> **TASK GOAL**
Which lines run from the line with "s with firm" through the line with "(∀ ms, 20 ≤ ms" in the entries below? Print them exactly, both ends included, and nothing more.

[Stored data]
===
/-- R354, R431, R453, R454, R458, R464, R498, R538, R539, R549: a slice whose clock fails goes over to the backup clock and is reset at once; debug
reset, debug reads and writes are open only while debug is unlocked and reach only Clear regions; the keeper takes a position and answers only while
firmware does not run. -/
def Obligations.ClocksAndDebug : Prop :=
  ∀ (s : State),
    (∀ k, s.present k = true → (s.slice k).st ≠ .lost → (s.slice k).clkAlive = true → s.rst.todo = [] → (∀ q, (s.slice q).todo = []) → s.discards = [] → Gives (.clockFailure k) s (fun t =>
      (t.slice k).backupClk = true ∧ (t.slice k).clkAlive = true ∧ (t.slice k).st = .resetting ∧ (t.slice k).todo = sliceSteps ∧ (t.head k).enabled = false ∧ t.keys = s.keys ∧ t.desc = s.desc ∧
      (∀ p, s.present p = true → (t.head p).cause.bits = setBit (s.head p).cause.bits 6 true ∧ (t.head p).cause.lastReach = 3 ∧ (t.head p).cause.sliceMask.getLsbD k.val = true) ∧
      (∀ q, q ≠ k → (t.slice q).todo = []))) ∧
    exec .servicePllUnlock s = .next { s with rst := { s.rst with servicePll := false } } ∧
    (s.rst.debugOpen = true → s.power.flush = .idle → s.firm.store = none → s.starting = false →
      Gives (.dbgReset false) s (fun t => t.rst.mgmtDown = true ∧ t.keys = s.keys ∧ t.desc = s.desc ∧ (∀ k, t.slice k = s.slice k) ∧
        (∀ p, s.present p = true → (t.head p).mboxReady = false ∧ (t.head p).link = (s.head p).link ∧ (t.head p).cause.lastReach = 5 ∧
          (t.head p).cause.bits = setBit (s.head p).cause.bits 4 true)) ∧
      (s.discards = [] → Gives (.dbgReset true) s (fun t => t.rst.todo = warmSteps ∧ t.rst.debugOpen = false ∧ t.keys = s.keys ∧ t.desc = s.desc))) ∧
    (s.rst.debugOpen = false → (∀ w, exec (.dbgReset w) s = .next s) ∧ (∀ op, exec (.debugMemoryAccess op) s = .next s)) ∧
    exec .dbgEnFall s = .next { s with rst := { s.rst with dbgEn := false, debugOpen := false } } ∧
    (∀ b, exec (.jtagBoundaryScanInstruction b) s = .next { s with rst := { s.rst with boundary := b } }) ∧
    (s.rst.debugOpen = true → ∀ dpa rs,
      (s.debugClear dpa = false → ∀ i, (i = .debugMemoryAccess (.read dpa rs) ∨ ∃ data, i = .debugMemoryAccess (.write dpa data)) → Gives i s (fun t =>
        t.out.filter (fun o => match o with | .debug _ false => true | _ => false) = s.out.filter (fun o => match o with | .debug _ false => true | _ => false) ∧
        t.desc = s.desc ∧ t.keys = s.keys ∧ ∀ k, (t.slice k).front = (s.slice k).front ∧ (t.slice k).media = (s.slice k).media)) ∧
      (∀ q w n dirty, q = s.debugSlice dpa → s.debugClear dpa = true → (s.slice q).st = .working → (s.slice q).front.poison.contains (dpa / 64) = false →
        ((s.slice q).front.look (dpa / 64) = .full w n dirty → w.poisoned = false →
          exec (.debugMemoryAccess (.read dpa rs)) s = .next ({ s with free := s.free + 1 }.emit (.debug w.read false))) ∧
        ((s.slice q).front.look (dpa / 64) = .miss → (∀ h, s.lineSource q (dpa / 64) = some (h, .zero) →
            exec (.debugMemoryAccess (.read dpa rs)) s = .next ({ s with free := s.free + 1 }.emit (.debug 0 false))) ∧
          ∀ x, s.debugMedia q (dpa / 64) rs = some x → Gives (.debugMemoryAccess (.read dpa rs)) s (fun t => t.out.head? = some (.debug x false) ∧ t.desc = s.desc ∧
            t.keys = s.keys ∧ ∀ k, (t.slice k).front = (s.slice k).front)))) ∧
    (s.keeperAnswers = false → (∀ bs, exec (.keeperWrite bs) s = .next (s.emit (.keeper none))) ∧ ∀ n, exec (.keeperRead n) s = .next (s.emit (.keeper none))) ∧
    (s.keeperAnswers = true → (∀ a l h : Byte, exec (.keeperWrite [a, l, h]) s =
        .next ({ s with firm := { s.firm with keeper := (a.toNat, l.toNat + 256 * h.toNat) } }.emit (.keeper (some [])))) ∧
      (∀ bs, bs.length ≠ 3 → exec (.keeperWrite bs) s = .next (s.emit (.keeper (some [])))) ∧
      ∀ n, Gives (.keeperRead n) s (fun t => ∃ bs, t = { s with free := s.free + 1, out := .keeper (some bs) :: s.out } ∧ bs.length = n ∧
        (s.firm.keeper.1 = 6 → bs = (List.range n).map (fun i => s.keeperId.getD ((s.firm.keeper.2 + i) % 16) 0))))

/-- R425, R426, R427, R428, R429, R431, R432, R433, R438, Tables 13-1 and 13-2: the rails start in groups, a rail that does not come up or fails is
switched off and logged, in service with a record, a replace cause and recovery, which takes up to three attempts. -/
def Obligations.RailsAreSupervised : Prop :=
  ∀ (s : State), s.power.flush = .idle →
    (∀ ms, 20 ≤ ms → 4 ∈ s.rst.todo → 4 ∈ s.rst.coldSteps → exec (.coldStartPrecondition ms) s = .next { s with power := { s.power with precond := true } }) ∧
    (s.railStep = true → s.power.precond = true → s.power.group ≤ 4 → Gives .railGroupEnable s (fun t => t.power.group = s.power.group + 1 ∧ t = { s with power := t.power, out := t.out } ∧
      (∀ r ∈ railGroup s.power.group, s.driven r = true → (t.power.rails[r]).en = true) ∧
      (∀ r ∈ railGroup (s.power.group - 1), (s.power.rails[r]).en = true → (s.power.rails[r]).failed = false → (t.power.rails[r]).good = true))) ∧
    (∀ (r : Fin 20) (us : Nat), 5000 ≤ us → s.driven r = true → (s.power.rails[r]).en = true → (s.power.rails[r]).good = false → Gives (.railUpTimeout r us) s (fun t =>
      (t.power.rails[r]).failed = true ∧ (t.power.rails[r]).en = false ∧ t.railLog.failed.getLsbD r.val = true ∧ t.railLog.faults[r] = satInc s.railLog.faults[r] ∧ t.keys = s.keys)) ∧
    (∀ (r : Fin 20) (mv : Nat), s.supervised r = true → exec (.railSample r mv) s = .next (s.updRail r (fun x => { x with mv := mv })) ∧
      (∀ ns, 1000 ≤ ns → s.phase = 3 → beyond (railNominal r.val) mv ((s.power.cfg.warn[r.val]?).getD 6) = true → Gives (.railWarning r mv ns) s (fun t =>
        t.railLog.warned.getLsbD r.val = true ∧ t.railLog.warnings[r] = satInc s.railLog.warnings[r] ∧ t.power = s.power ∧ t.slices = s.slices ∧ t.desc = s.desc))) ∧
    (∀ (r : Fin 20) (word : BitVec 16) (ok : Bool), ((s.power.cfg.pmbus[r.val]?).getD 0).getLsbD 7 = true → exec (.pmbAlert r word ok) s =
      .next { s with power := { s.power with pmbLog := SMap.put s.power.pmbLog r.val (if ok then some word else none) } }) ∧
    (∀ (r : Fin 20) (kind : RailKind), s.driven r = true → (s.power.rails[r]).en = true → s.phase = 3 → Gives (.railFailure r kind) s (fun t =>
      (t.power.rails[r]).failed = true ∧ (t.power.rails[r]).en = false ∧ (t.power.rails[r]).recovering = (if r = 9 then none else some 0) ∧ t.health.causes.getLsbD 1 = true ∧
      t.railLog.failed.getLsbD r.val = true ∧ t.railLog.faults[r] = satInc s.railLog.faults[r] ∧ t.keys = s.keys ∧
      (s.railLog.armed = true → t.railLog.first.toNat = r.val ∧ t.railLog.kind.toNat = railKind kind ∧ t.railLog.phase = 3 ∧ t.railLog.beat = s.beat.now ∧ t.railLog.armed = false) ∧
      (∀ k : SliceId, r.val = k.val → (t.slice k).st = .lost ∧ ((s.slice k).st ≠ .lost → (t.head k).enabled = false)))) ∧
    (∀ (r : Fin 20) (ms n : Nat), (s.power.rails[r]).recovering = some n → 100 ≤ ms → (s.power.rails[r]).en = false → n < 3 → Gives (.railRecoveryAttempt r ms) s (fun t =>
      (t.power.rails[r]).en = true ∧ (t.power.rails[r]).recovering = some (n + 1) ∧ t = { s with power := t.power, out := t.out })) ∧
    (∀ (r : Fin 20) (ms n : Nat), (s.power.rails[r]).recovering = some n → 10 ≤ ms → (s.power.rails[r]).en = true → Gives (.railRecovered r ms) s (fun t =>
      (t.power.rails[r]).good = true ∧ (t.power.rails[r]).failed = false ∧ (t.power.rails[r]).recovering = none ∧ t.keys = s.keys ∧
      (∀ k : SliceId, r.val = k.val → s.present k = true → (s.slice k).todo = [] → (t.slice k).todo = sliceSteps ∧ (t.slice k).st = .resetting))) ∧
    (s.phase ≠ 0 → (s.power.rails[(9 : Fin 20)]).recovering = none → Gives .sramArrayRailLoss s (fun t => t.power.sramLoss = true ∧ t.health.viral = true ∧ t.keys = s.keys ∧
      ∀ k, s.present k = true → (t.slice k).st = .lost ∧ ((s.slice k).st ≠ .lost → (t.head k).enabled = false)))

/-- R353, R439, R440, R441, R442, R443, R444, R446, R447, R450, R451: a power-fail trigger of 200 ns opens the acceptance window; after it every slice
flushes; when all have, the record, the beat counter and the roots go to the ledger; a rail fault cuts the flush short; the measured margin is
recorded and the rails go off; 20 ms of returned supply start the device cold. -/
def Obligations.PowerFailIsFlushed : Prop :=
  ∀ (s : State),
    (s.power.flush = .idle → s.powered = true → ∀ tr, (∃ ns, 200 ≤ ns ∧ (tr = .pwrFail ns ∨ tr = .hold ns)) ∨ (tr = .thermal ∧ s.power.thermShut = true) →
      Gives (.powerFailTrigger tr) s (fun t => t.power.flush = .window ∧ t.power.trigBeat = s.beat.now ∧ t.power.aborted = false ∧ t.power.returned = false ∧
        t.power.thermal = decide (tr = .thermal) ∧ (∀ k, (t.slice k).flushed = false ∧ (t.slice k).front = (s.slice k).front) ∧ t.desc = s.desc ∧ t.led = s.led ∧ t.heads = s.heads)) ∧
    (∀ ns k, 2000 ≤ ns → s.power.flush = .window → s.present k = true → (s.slice k).st = .working → (s.slice k).flushed = false →
      exec (.acceptanceWindowClose ns) s = .next { s with power := { s.power with flush := .drain } }) ∧
    (∀ k, s.power.flush = .drain → s.present k = true → (s.slice k).st = .working → s.nothingLeft k = true → (s.slice k).front.poison = [] →
      (∀ n ∈ (s.slice k).tree.dirty, n.level < 2) →
      (∀ q, q ≠ k → s.present q = true → (s.slice q).st = .working → (s.slice q).flushed = false → exec (.flushSliceDone k) s = .next (s.updSlice k (fun x => { x with flushed := true }))) ∧
      (s.power.thermal = false → s.power.aborted = false → (∀ q, q ≠ k → s.present q = true → (s.slice q).st = .working ∧ (s.slice q).flushed = true) →
        Gives (.flushSliceDone k) s (fun t => t.power.flush = .measure ∧ t.shut.result = 1 ∧ t.shut.unflushed = 0 ∧ t.timeRec.l = s.beat.now ∧
          (∀ q, s.present q = true → (t.protRecs[q]).clean = true ∧ (t.protRecs[q]).root = (s.slice q).tree.root)))) ∧
    (∀ r, r ≠ 19 → s.supervised r = true → s.power.flush = .drain → s.power.thermal = false → Gives (.flushAbort r) s (fun t => t.power.flush = .off ∧ t.power.aborted = true ∧
      t.shut.result = 2 ∧ (∀ x, s.driven x = true → (t.power.rails[x]).en = false))) ∧
    (∀ us fl, s.power.flush = .measure → s.power.returned = false → Gives (.holdupMarginMeasured us fl) s (fun t => t.power.flush = .off ∧ t.holdRec.margin = min us 20000 ∧
      t.holdRec.flush = fl ∧ t.holdRec.q = newQ s.holdRec.q fl s.power.projAtTrig ∧ t.holdRec.noMeas = false ∧ (∃ c, t.holdRec.downs.head? = some ⟨min us 20000, fl, c, false, s.power.trigBeat⟩) ∧
      (∀ x, s.driven x = true → (t.power.rails[x]).en = false))) ∧
    (∀ ms, (s.power.flush = .window ∨ s.power.flush = .drain ∨ s.power.flush = .measure → exec (.warmReturn ms) s = .next { s with power := { s.power with returned := true } }) ∧
      (s.power.flush = .off → s.power.thermShut = false → 20 ≤ ms → Gives (.warmReturn ms) s (fun t => t.power.flush = .idle ∧ t.rst.todo = State.reset.rst.todo ∧ t.desc = [] ∧ t.keys = [] ∧
        (s.shadow.old = none → t.shadow = s.shadow) ∧ ∀ p, (t.head p).cause.lastReach = 1 ∧ (t.head p).cause.bits.getLsbD 0 = !s.power.returned)))

/-- R105, R112, R113, R276, R467, R468, R469, R470, R471, R474, Table 14-4: a boot step's attempt is recorded as it starts; its success takes the step off
the start and has its effect; its failure leaves the step to be tried again, the slices whose SRAM failed noted in step 07 and the lookaside caches off in
step 10; a cold start's first step whose trims lie in the flash waits for it; the fourth failure of image verification stops the start, which then repeats its record
on the UART. R276, R418, R474: the wait of step 11 ends when the epoch is fixed, done, or by its alternate; a stopped start sends its whole boot
record, 4 bytes of BOOT_COUNT and 12 for each step. -/
def Obligations.BootStepsRun : Prop :=
  (∀ (s : State) (n : Fin 14) (o : BootOutcome) (c : Nat), c = (s.stepBegins n).stepCount n → s.rst.epochWait = false → s.stepDue .package n.val = true →
    (o.cut = true → c < 5 → n ≠ 0 → n ≠ 11 → exec (.bootStepAttempt .package n o) s = .next (s.stepBegins n)) ∧
    (o.cut = false → o.ok = false → c < 4 → n ∈ [(1 : Fin 14), 2, 5, 6, 9, 12] →
      exec (.bootStepAttempt .package n o) s = .next ((s.stepBegins n).stepState n 3)) ∧
    (o.cut = false → o.ok = false → c < 4 → n = 7 → exec (.bootStepAttempt .package n o) s =
      .next ({ (s.stepBegins n) with rst := { s.rst with failedSram := s.rst.failedSram ||| o.badSlices } }.stepState n 3)) ∧
    (o.cut = false → o.ok = false → c < 4 → n = 10 → Gives (.bootStepAttempt .package n o) s (fun t => (t.bootProg.steps[n]).st = 3 ∧ t.rst = s.rst ∧
      (∀ k ∈ s.covered .package 10, (t.slice k).cacheOn = false ∧ (t.slice k).cache = (s.slice k).cache) ∧ t.desc = s.desc ∧ t.keys = s.keys)) ∧
    (o.cut = false → o.ok = false → c = 4 → n = 6 → Gives (.bootStepAttempt .package n o) s (fun t => t.rst.stopped = true ∧ t.rst.ready = false ∧ (t.bootProg.steps[n]).st = 3 ∧
      t.health.causes.getLsbD 6 = true ∧ t.rst.todo = s.rst.todo)) ∧
    (o.cut = false → o.ok = true → c < 5 →
      (n = 1 → o.trimFlash = false → exec (.bootStepAttempt .package n o) s = .next ((s.stepBegins n).stepDone .package n (if 3 ≤ c then 4 else 2))) ∧
      (n = 1 → o.trimFlash = true → 3 ≤ c → s.rst.coldSteps.contains 1 = true → Gives (.bootStepAttempt .package n o) s (fun t => t.rst.trimWait = true ∧
        t.rst.todo = s.rst.todo.filter (· != 1) ∧ (t.bootProg.steps[n]).st = 1 ∧ t.slices = s.slices)) ∧
      (n = 7 → Gives (.bootStepAttempt .package n o) s (fun t => t.rst.todo = s.rst.todo.filter (· != 7) ∧ (t.bootProg.steps[n]).st = (if 3 ≤ c then 4 else 2) ∧
        (∀ k ∈ s.covered .package 7, (t.slice k).front = { Front.reset with zeroed := decide (3 ≤ c) && s.rst.failedSram.getLsbD k.val }) ∧ t.led = { s.led with boot := t.led.boot } ∧ t.heads.map (·.enabled) = s.heads.map (·.enabled))) ∧
      (n = 12 → s.serdesRails = true → (∀ k ∈ s.covered .package 12, o.badPorts.getLsbD k.val = false) → Gives (.bootStepAttempt .package n o) s (fun t =>
        t.rst.todo = s.rst.todo.filter (· != 12) ∧ (∀ k ∈ s.covered .package 12, (t.head k).enabled = true ∧ (t.head k).mboxReady = !s.rst.mgmtDown) ∧
        t.beat.step12 = some s.beat.events)) ∧
      (n = 13 → Gives (.bootStepAttempt .package n o) s (fun t => t.rst.ready = true ∧ t.rst.todo = s.rst.todo.filter (· != 13) ∧ (t.bootProg.steps[n]).st = 2 ∧ t.desc = s.desc ∧ t.keys = s.keys)))) ∧
  (∀ (s : State),
    (s.rst.epochWait = true → s.waitOver = true → s.timeRec.pass = 0 → s.beat.due = 0 → exec .epochWaitEnd s =
      .next ({ s with rst := { s.rst with epochWait := false } }.stepDone .package 11 (if s.beat.epoch != Epoch.unfixed then 2 else 4))) ∧
    (s.rst.epochWait = true → s.waitOver = false → exec .epochWaitEnd s = .next s) ∧
    (s.rst.stopped = true → Gives .bootRecordUart s (fun t => ∃ bs : List Byte, t = { s with rst := { s.rst with uartSec := s.rst.uartSec + 1 }, out := .uart bs :: s.out } ∧ bs.length = 172 ∧
      field bs 0 4 = s.bootProg.count.toNat % 2 ^ 32)) ∧
    (s.rst.stopped = false → exec .bootRecordUart s = .next s))
end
===
> **ANSWER TO THE PROBLEM**
        .next ({ s with firm := { s.firm with keeper := (a.toNat, l.toNat + 256 * h.toNat) } }.emit (.keeper (some [])))) ∧
      (∀ bs, bs.length ≠ 3 → exec (.keeperWrite bs) s = .next (s.emit (.keeper (some [])))) ∧
      ∀ n, Gives (.keeperRead n) s (fun t => ∃ bs, t = { s with free := s.free + 1, out := .keeper (some bs) :: s.out } ∧ bs.length = n ∧
        (s.firm.keeper.1 = 6 → bs = (List.range n).map (fun i => s.keeperId.getD ((s.firm.keeper.2 + i) % 16) 0))))

/-- R425, R426, R427, R428, R429, R431, R432, R433, R438, Tables 13-1 and 13-2: the rails start in groups, a rail that does not come up or fails is
switched off and logged, in service with a record, a replace cause and recovery, which takes up to three attempts. -/
def Obligations.RailsAreSupervised : Prop :=
  ∀ (s : State), s.power.flush = .idle →
    (∀ ms, 20 ≤ ms → 4 ∈ s.rst.todo → 4 ∈ s.rst.coldSteps → exec (.coldStartPrecondition ms) s = .next { s with power := { s.power with precond := true } }) ∧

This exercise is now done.